= 1860 in rail transport =

==Events==

=== February events ===
- February 1 – Stockholders and officials take an inaugural ride on the first Staten Island Railway line between Vanderbilt's Landing and Eltingville.;

=== April events ===
- April 23 – The Staten Island Railway starts operations in Staten Island, New York; this is now the oldest rapid transit right-of-way in New York City, but is operated separately from the New York City Subway.

=== May events ===
- May 7 – The Bavarian State Railway opens connecting Rosenheim, Prien and Traunstein.
- May 14 – The Staten Island Railway is extended to Annadale.
- May 15 – New Brunswick issues the first postage stamps to depict a locomotive.

=== June events ===
- June 2 – The Staten Island Railway is extended to Tottenville.
- June 26 – Opening of first railway in Southern Africa, the Natal Railway from Durban to The Point in the Colony of Natal (3 km of standard gauge).

=== July events ===
- July 2 – Cessation of operation as an atmospheric railway of the Bois de Vésinet–Saint-Germain-en-Laye section of the Paris–Saint-Germain line, the last surviving atmospheric working.
- July 19 – The London and South Western Railway extension to Exeter opens.

=== August events ===
- August 17 – The Oil Creek Railroad is chartered by railroad investor Thomas Struthers of Warren, Pennsylvania, and several other Warren businessmen.
- August 25 – The Prince of Wales, who later became Edward VII, presides over the opening ceremonies for the Victoria Railway Bridge near Montreal, Province of Canada.
- August 30 – The predecessor to Birkenhead Corporation Tramways opens the first street-running horsecar town tramway in Europe.

=== September events ===
- September 17 – The Atchison and Topeka Railroad, chartered on February 11, 1859, and predecessor to the Atchison, Topeka and Santa Fe Railway, is organized.

=== October events ===
- October 23 (approx.) – Installation of the first water troughs for steam locomotives to pick up water at speed, by the London and North Western Railway at Mochdre, Conwy, on its North Wales Coast (or Chester and Holyhead) line.
- October 26 – The Bergisch-Märkische Eisenbahn in Germany opens between Bochum Hauptbahnhof and Witten.

=== November events ===
- November 16 – The Atherstone rail accident in England kills 10 Irish cattle drovers.

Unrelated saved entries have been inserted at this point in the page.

/-- FpArithmetic, FpOtherWords: operands 1.0 and 0.0, with no flag enabled and with every flag enabled. -/
theorem witness_FpArithmetic :
    (Clear (two 0x3FF0000000000000 0) hw ∧ ReadsG (two 0x3FF0000000000000 0) hw (.g 1) (fun _ => 0x3FF0000000000000) ∧
      ReadsG (two 0x3FF0000000000000 0) hw (.g 2) (fun _ => 0) ∧ TakesP (two 0x3FF0000000000000 0) hw (.p 7) ∧
      (two 0x3FF0000000000000 0).fl.fpctl.extractLsb' 3 5 = 0) ∧
    (Clear (fpOn 0xF8 0x3FF0000000000000 0) hw ∧ MayTrap (fpOn 0xF8 0x3FF0000000000000 0) ∧ Acts (fpOn 0xF8 0x3FF0000000000000 0) hw 0 ∧
      (flDZ &&& (fpOn 0xF8 0x3FF0000000000000 0).fl.fpctl.extractLsb' 3 5) = 2) := by
  and_intros <;> (try simp only [Clear, ReadsG, ReadsP, ReadsV, TakesP, Acts, MayTrap, AllReady, TargetOk]) <;> decide

theorem witness_FpOtherWords : Clear (two 0x7FF0000000000001 0) hw ∧
    ReadsG (two 0x7FF0000000000001 0) hw (.g 1) (fun _ => 0x7FF0000000000001) ∧ Ty.fp64 ∈ [Ty.fp64, .fp32, .fp16, .bf16] ∧
    TakesP (two 0x7FF0000000000001 0) hw (.p 1) ∧ (7#4).toNat < 8 ∧ Ty.b8uf ∈ [Ty.b8s, .b8sf, .b8u, .b8uf] ∧ 0 < (1#3).toNat := by
  and_intros <;> (try simp only [Clear, ReadsG, ReadsP, ReadsV, TakesP, Acts, MayTrap, AllReady, TargetOk]) <;> decide

/-- v1, v2 and v3 hold these in every lane. -/
def vecs : State := withV (withV (withV base 1 0x3FF0000000000000) 2 0) 3 7

theorem vecs_faulty : ∀ k, (vecs.fl.lane k).faulty = [] := by decide

/-- The vector words: registers of no faulty granule, whatever the element type; the two element classes. -/
theorem witness_VectorArithmetic : Clear vecs hw ∧ (ReadsV vecs hw .fp64 (.v 1) fun k => (vecs.fl.lane k).getV 1) ∧
    (ReadsV vecs hw .int64 (.v 2) fun k => (vecs.fl.lane k).getV 2) ∧ Ty.isFp .int8 = false ∧ Acts vecs hw 1 ∧ MayTrap vecs := by
  refine ⟨?_, readsV_reg _ _ _ vecs_faulty, readsV_reg _ _ _ vecs_faulty, rfl, ?_, ?_⟩ <;> (try simp only [Clear, Acts, MayTrap]) <;>
    decide

theorem witness_VectorFma : Clear vecs hw ∧ (ReadsV vecs hw .fp32 (.v 1) fun k => (vecs.fl.lane k).getV 1) ∧
    (ReadsV vecs hw .fp32 (.v 2) fun k => (vecs.fl.lane k).getV 2) ∧ (ReadsV vecs hw .fp32 (.v 3) fun k => (vecs.fl.lane k).getV 3) :=
  ⟨witness_VectorArithmetic.1, readsV_reg _ _ _ vecs_faulty, readsV_reg _ _ _ vecs_faulty, readsV_reg _ _ _ vecs_faulty⟩

theorem witness_VectorLogic : Clear vecs hw ∧ (ReadsV vecs hw .int16 (.v 1) fun k => (vecs.fl.lane k).getV 1) ∧
    (ReadsV vecs hw .int16 (.v 2) fun k => (vecs.fl.lane k).getV 2) ∧ (ReadsV vecs hw .int16 (.v 3) fun k => (vecs.fl.lane k).getV 3) :=
  ⟨witness_VectorArithmetic.1, readsV_reg _ _ _ vecs_faulty, readsV_reg _ _ _ vecs_faulty, readsV_reg _ _ _ vecs_faulty⟩

/-- VectorConversions: the last part of a narrowing; no scale register, and one. -/
theorem witness_VectorConversions : Clear vecs hw ∧ (ReadsV vecs hw .fp64 (.v 1) fun k => (vecs.fl.lane k).getV 1) ∧
    (∀ k, Acts vecs hw k → (vecs.fl.lane k).granules (Dst.asSrc (.v 4)) = []) ∧ (1 + 1) * min Ty.fp32.count Ty.fp64.count ≤ Ty.fp32.count ∧
    (7 + 1) * min Ty.b8s.count Ty.fp64.count ≤ Ty.b8s.count ∧ ReadsG vecs hw (.g 0) (fun _ => 0) ∧ ReadsG (two 3 5) hw (.g 1) (fun _ => 3) := by
  refine ⟨witness_VectorArithmetic.1, readsV_reg _ _ _ vecs_faulty, ?_, ?_, ?_, ?_, ?_⟩ <;> (try simp only [ReadsG, Acts]) <;> decide

/-- VectorMoves: a table that ends at v31. -/
theorem witness_VectorMoves : Clear vecs hw ∧ ReadsG vecs hw (.g 1) (fun _ => 0) ∧
    (ReadsV vecs hw .uint8 (.v 1) fun k => (vecs.fl.lane k).getV 1) ∧ (28#5).toNat + 2 ^ (2#2).toNat ≤ 32 ∧
    (∀ k, Acts vecs hw k → (vecs.fl.lane k).faulty = []) ∧ (∀ k, Acts vecs hw k → (vecs.fl.lane k).granules (Dst.asSrc (.v 4)) = []) := by
  refine ⟨witness_VectorArithmetic.1, ?_, readsV_reg _ _ _ vecs_faulty, ?_, ?_, ?_⟩ <;> (try simp only [ReadsG, Acts]) <;> decide

/-- CrossLaneMoves: the lowest lane of Active, a lane outside it, and the offset modes' end. -/
theorem witness_CrossLaneMoves : Clear vecs hw ∧ (ReadsV vecs hw .uint64 (.v 1) fun k => (vecs.fl.lane k).getV 1) ∧
    ReadsG vecs hw (.g 1) (fun _ => 0) ∧ ReadsP vecs hw (.p 0) (fun _ => true) ∧ (4#3).toNat ≤ 4 ∧ Acts vecs hw 0 ∧
    (∀ j, Acts vecs hw j → 0 ≤ j) ∧ ¬Acts vecs hw 2 ∧ srcG (vecs.fl.lane 0) (.g 1) = .ok 0 := by
  refine ⟨witness_VectorArithmetic.1, readsV_reg _ _ _ vecs_faulty, ?_, ?_, ?_, ?_, ?_, ?_, ?_⟩ <;> (try simp only [ReadsG, ReadsP, Acts]) <;>
    decide
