/-- Exponent and fraction widths of a floating element type. -/
def fmtEb (ty : Nat) : Nat :=
  match typePlain ty with
  | 0 => 8 | 1 => 8 | 2 => 5 | 3 => 4 | 4 => 5 | 5 => 3 | 6 => 2 | _ => 2
def fmtFb (ty : Nat) : Nat :=
  match typePlain ty with
  | 0 => 23 | 1 => 7 | 2 => 10 | 3 => 3 | 4 => 2 | 5 => 2 | 6 => 3 | _ => 1

/-- FMT_MAX of R192, as an integer significand and exponent. -/
def fmtMax (ty : Nat) : Nat × Int :=
  match typePlain ty with
  | 1 => (255, 120)
  | 2 => (2047, 5)
  | 3 => (7, 6)
  | 4 => (7, 13)
  | 5 => (7, 2)
  | 6 => (15, -1)
  | 7 => (3, 1)
  | _ => (127, 0)

/-- EMAX of R192. -/
def fmtEmax (ty : Nat) : Int :=
  let (m, e) := fmtMax ty
  topExp m e

/-- Lowest quantum exponent of a format: that of its subnormals; INT8 counts in units. -/
def fmtQmin (ty : Nat) : Int :=
  if typePlain ty = 8 then 0 else 1 - ((2 : Int) ^ (fmtEb ty - 1) - 1) - fmtFb ty

/-- The quantum exponent at a magnitude `m * 2^e`, exponent range unbounded above. -/
def fmtQuantum (ty m : Nat) (e : Int) : Int :=
  if typePlain ty = 8 then 0 else max (topExp m e - fmtFb ty) (fmtQmin ty)

/-- Bits of the magnitude `k * 2^q`, which the format represents, with a sign. -/
def fmtEncode (ty : Nat) (neg : Bool) (k : Nat) (q : Int) : Nat :=
  if typePlain ty = 8 then
    (if neg then (256 - k) % 256 else k)
  else
    let eb := fmtEb ty
    let fb := fmtFb ty
    let sb := if neg then 2 ^ (eb + fb) else 0
    if k = 0 then sb
    else
      let top := topExp k q
      let bias : Int := 2 ^ (eb - 1) - 1
      if top < 1 - bias then sb + (quantFloor k q (fmtQmin ty)).1
      else
        let f := (quantFloor k q (top - fb)).1
        sb + (top + bias).toNat * 2 ^ fb + (f - 2 ^ fb)

/-- Magnitude of `m * 2^e` rounded into a format: to nearest even, or by a 16-bit draw (R203). Result in the quantum. -/
def fmtRound (ty : Nat) (draw : Option Nat) (m : Nat) (e : Int) (neg : Bool) : Nat × Int :=
  let q := fmtQuantum ty m e
  match draw with
  | none => (quantRne m e q, q)
  | some r =>
    let (k, cut) := quantFloor m e q
    if !cut then (k, q)
    else
      -- threshold floor((x - lo) / (hi - lo) * 2^16), with lo and hi the neighbours of the signed value
      let s := (q - e).toNat
      let fracUp := (m % 2 ^ s) * 2 ^ 16
      if neg then
        let fr := ((2 ^ s - m % 2 ^ s) * 2 ^ 16) / 2 ^ s
        if r < fr then (k, q) else (k + 1, q)
      else if r < fracUp / 2 ^ s then (k + 1, q) else (k, q)

/-! ### Sums of products (R177, R178, R180) -/

/-- A full-width pair: sum and tail. -/
structure Pair where
  s : F32
  t : F32
  deriving DecidableEq, Repr

def pairZero : Pair := ⟨0, 0⟩

/-- Whether a product is ±0. -/
def Val.isZero : Val → Bool
  | .fin _ m _ => m == 0
  | _ => false

/-- The adder tree on the products of one group (R177, R178). -/
def groupSum (ps : List Val) : Pair :=
  if ps.any Val.isNan then ⟨qnan, 0⟩
  else if ps.any Val.isInf then
    let pos := ps.any fun p => p.isInf && !p.sign
    let neg := ps.any fun p => p.isInf && p.sign
    if pos && neg then ⟨qnan, 0⟩ else ⟨f32Of (.inf neg), 0⟩
  else
    let nz := ps.filter fun p => !p.isZero
    match nz.filterMap (fun p => match p with | .fin _ m e => some (topExp m e) | _ => none) with
    | [] => pairZero
    | x :: xs =>
      let u := xs.foldl max x - 50
      let g : Int := nz.foldl (fun acc p => match p with
        | .fin n m e => let k : Int := (quantFloor m e u).1; if n then acc - k else acc + k
        | _ => acc) 0
      let gh := rne32 ⟨g, u⟩
      if f32IsInf gh then ⟨gh, 0⟩
      else ⟨gh, rne32 ((Dy.mk g u).sub (f32Val gh).dy)⟩

/-- two_sum of R180. -/
def twoSum (a b : F32) : F32 × F32 :=
  let r := fadd a b
  let bv := fsub r a
  let av := fsub r bv
  (r, fadd (fsub a av) (fsub b bv))

/-- Special cases shared by compensated_add and VPADD (R180, R188). -/
def pairSpecial (s g : F32) : Option Pair :=
  let vs := f32Val s
  let vg := f32Val g
  if vs.isNan || vg.isNan then some ⟨qnan, 0⟩
  else if vs.isInf && vg.isInf && vs.sign != vg.sign then some ⟨qnan, 0⟩
  else if vs.isInf then some ⟨s, 0⟩
  else if vg.isInf then some ⟨g, 0⟩
  else none

/-- compensated_add of R180. -/
def compAdd (a g : Pair) : Pair :=
  match pairSpecial a.s g.s with
  | some p => p
  | none =>
    let (r, e) := twoSum a.s g.s
    if f32IsInf r then ⟨r, 0⟩ else ⟨r, fadd a.t (fadd e g.t)⟩

/-- VPADD of R188. -/
def pairAdd (a b : Pair) : Pair :=
  match pairSpecial a.s b.s with
  | some p => p
  | none =>
    let (r, e) := twoSum a.s b.s
    if f32IsInf r then ⟨r, 0⟩ else ⟨r, fadd e (fadd a.t b.t)⟩

/-- `s + t` of a pair, exact. -/
def Pair.val (p : Pair) : Val := (f32Val p.s).add (f32Val p.t)

/-- VPFOLD (R188): the pair rounded once to FP32. -/
def pairFold (p : Pair) : F32 := f32Of p.val

/-! ### Residue code (R312, R319) -/

/-- The modulus of the residue code. -/
def resMod : Nat := 2 ^ 31 - 1

/-! ### Random streams (R199) -/

/-- One round function input of Philox-4×32-10, ten rounds from `r` left. -/
def philoxRounds : Nat → Nat → Nat → Nat → Nat → Nat → Nat → List Nat
  | 0, c0, c1, c2, c3, _, _ => [c0, c1, c2, c3]
  | r + 1, c0, c1, c2, c3, k0, k1 =>
    let p0 := 0xD2511F53 * c0
    let p1 := 0xCD9E8D57 * c2
    let m := 2 ^ 32
    philoxRounds r ((p1 / m) ^^^ c1 ^^^ k0) (p1 % m) ((p0 / m) ^^^ c3 ^^^ k1) (p0 % m)
      ((k0 + 0x9E3779B9) % m) ((k1 + 0xBB67AE85) % m)

/-- Draw word at a position of a stream (R199). -/
def drawWord (key salt lcore stream pos : Nat) : Nat :=
  let q := pos / 4
  (philoxRounds 10 (q % 2 ^ 32) ((q >>> 32) % 2 ^ 30) (lcore % 2 ^ 16 + (stream % 256) * 2 ^ 16) (salt % 2 ^ 32)
    (key % 2 ^ 32) ((key >>> 32) % 2 ^ 32)).getD (pos % 4) 0

end Sys2Proof.Machine
end

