-- ==== Sys2Proof/Machine/State.lean ====
section
/-! DEFINITION. The state of the module, the reasons a step can stop, and the state after reset. -/
namespace Sys2Proof.Machine

/-- Faults of a step. No command of this block ends in a fault: what the manual calls a fault is a code that the command
records in the state. -/
inductive Fault where
  /-- Raised by nothing; kept so that the outcome type names one. Safe: a fault only stops. -/
  | none
  deriving DecidableEq, Repr

/-- Refusals of a step. -/
inductive Refusal where
  /-- Raised by an arm of `exec` whose row has no meaning yet, naming the row. Safe: it only stops. -/
  | notModelled (mnemonic : String)
  deriving DecidableEq, Repr

/-- The module. -/
structure State where
  /-- commands waiting, first in, first out -/
  pending : List Instr
  /-- local timebase in ns, 1 GHz (R37, R531) -/
  now : Nat
  /-- the model's own counter of free values taken (assumption 2) -/
  freeCtr : Nat
  power : PowerSt
  fuses : Fuses
  /-- register words by module address, where they differ from reset (R597) -/
  regs : SMap Word
  mem : Mem
  img : Option Image
  lcores : List LCore
  pcores : SMap PCore
  frame : FrameSt
  step : StepSt
  fab : FabSt
  kwyCache : SMap Word
  lat : LatSt
  arc : ArcSt
  peer : PeerSt
  host : HostSt
  jnl : JnlSt
  kpr : KprSt
  err : ErrSt
  pwr : PwrSt
  sec : SecSt
  deriving DecidableEq, Repr

/-- The fuses of the part modelled at reset: a TX8-4096K of the first silicon release (assumption 8). -/
def fusesReset : Fuses := ⟨1, 1, 0⟩

/-- The bundle in the boot flash at reset, valid under R564 (assumption 9). -/
def bundleReset : Bundle :=
  ⟨List.replicate 32 0, 0, 0x21010001, (List.range 4).map fun k => (k + 1, List.replicate 32 0), 0, true⟩

def portReset : Port :=
  { txq := [], cur := none, retry := [], txNext := 0, txAck := 4095, out := none, rxNext := 0, nakSent := false, nakDue := false,
    rxBytes := [], rx := [], credits := [2048, 2048, 2048, 2048, 1024, 1024, 256, 256], returns := List.replicate 8 0, lastAck := 0,
    lastProgress := 0, stateAt := 0, tries := 0, fast := false, recOut := [], lastRec := none, retries := 0, retryTick := 0,
    pathTicks := [], retrainReq := false }

def frameReset : FrameSt := ⟨0, 0, 1000000, 1000000, none, none, 0, none, [], none, none, false, none⟩

def stepReset : StepSt :=
  { next := 1, any := false, attempt := 0, refFrame := 0, writeSet := [], waitFrames := none, commitF := none,
    repeatF := none, abortedBelow := 0, seenAborts := [], votes := [], acks := [],
    closeF := none, prevLate := [], gone := [], holds := [], tallied := false, ownHolds := [],
    deferred := [], failedStacks := [], moves := [], unitOf := [], buckets := [], partials := [], heldPkts := [] }

def fabReset : FabSt := ⟨[], [], [], 0, [], [], [], [], [], []⟩
def latReset : LatSt := ⟨[], [], [], [], none, none, none, [], none, none, ⟨none, none, none, [], 0⟩, false, 1, []⟩
def arcReset : ArcSt := ⟨0, [], [], none, none, none, 0, true⟩
def peerReset : PeerSt := ⟨[], 0, none, false, [], false, none, [], [], [], []⟩
def hostReset : HostSt :=
  ⟨List.replicate 32 ⟨[], 0, none, 0⟩, [], [], [], [], [0, 0], [], [], [false, false], [true, true], [], [], [], []⟩
def jnlReset : JnlSt := ⟨[], [], [], []⟩
def kprReset : KprSt := ⟨true, 0, [], [], none, [], [], List.replicate 8 0⟩
def errReset : ErrSt := ⟨[], 0, 0, [], [], [], []⟩
def pwrReset : PwrSt :=
  ⟨true, true, [0, 0], 0, false, false, List.replicate 8 4, 0, List.replicate 8 32, List.replicate 8 0,
    List.replicate 8 false, List.replicate 9 false, [], List.replicate 8 0, List.replicate 8 false, 0, 0, [], [], [], [], []⟩
def secReset : SecSt :=
  { leafA := some (selLeaf 0 1 (List.replicate 32 0)), leafB := none, bundles := [(0, bundleReset)],
    running := some bundleReset, staged := none, meas := List.replicate 4 (List.replicate 32 0),
    digest := List.replicate 32 0, log := [], count := 0, akMeas := List.replicate 4 (List.replicate 32 0), signs := 0,
    conns := [0, 0, 0], script := [[], [], []], out := [] }

/-- The module after power-up, as R588 leaves it: powered, the Keeper running, every register at its reset value, no image
loaded, memory with nothing listed (assumptions 6 to 10). -/
def State.reset : State :=
  { pending := [], now := 0, freeCtr := 0, power := ⟨true, false, true, false, false, false⟩, fuses := fusesReset, regs := [],
    mem := ⟨[], []⟩, img := none, lcores := [], pcores := [], frame := frameReset, step := stepReset, fab := fabReset,
    kwyCache := [], lat := latReset, arc := arcReset, peer := peerReset, host := hostReset, jnl := jnlReset,
    kpr := kprReset, err := errReset, pwr := pwrReset, sec := secReset }

end Sys2Proof.Machine
end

=== Unknown date events ===
- The first 2-6-0s with leading trucks are built by the Baldwin Locomotive Works for the Louisville and Nashville Railroad.
- Kingston Locomotive Works, predecessor of the Canadian Locomotive Company, declares bankruptcy.

==Births==

=== January births ===
- January 3 – Henry Clay Hall, commissioner for Interstate Commerce Commission beginning in 1914, chairman of same 1917–1928 (died 1936).

=== December births ===
- December 6 – Howard Elliott, president of Northern Pacific Railway 1903–1913 and New Haven Railroad beginning in 1913 (died 1928)

==Deaths==
===March deaths===
- March 14 – Carl Ritter von Ghega, Austrian civil engineer, builder of the Semmering railway (born 1802).

=== September deaths ===
- September 18 – Joseph Locke, construction engineer of Stockton and Darlington Railway and Liverpool and Manchester Railway, chief engineer of Grand Junction Railway (born 1805).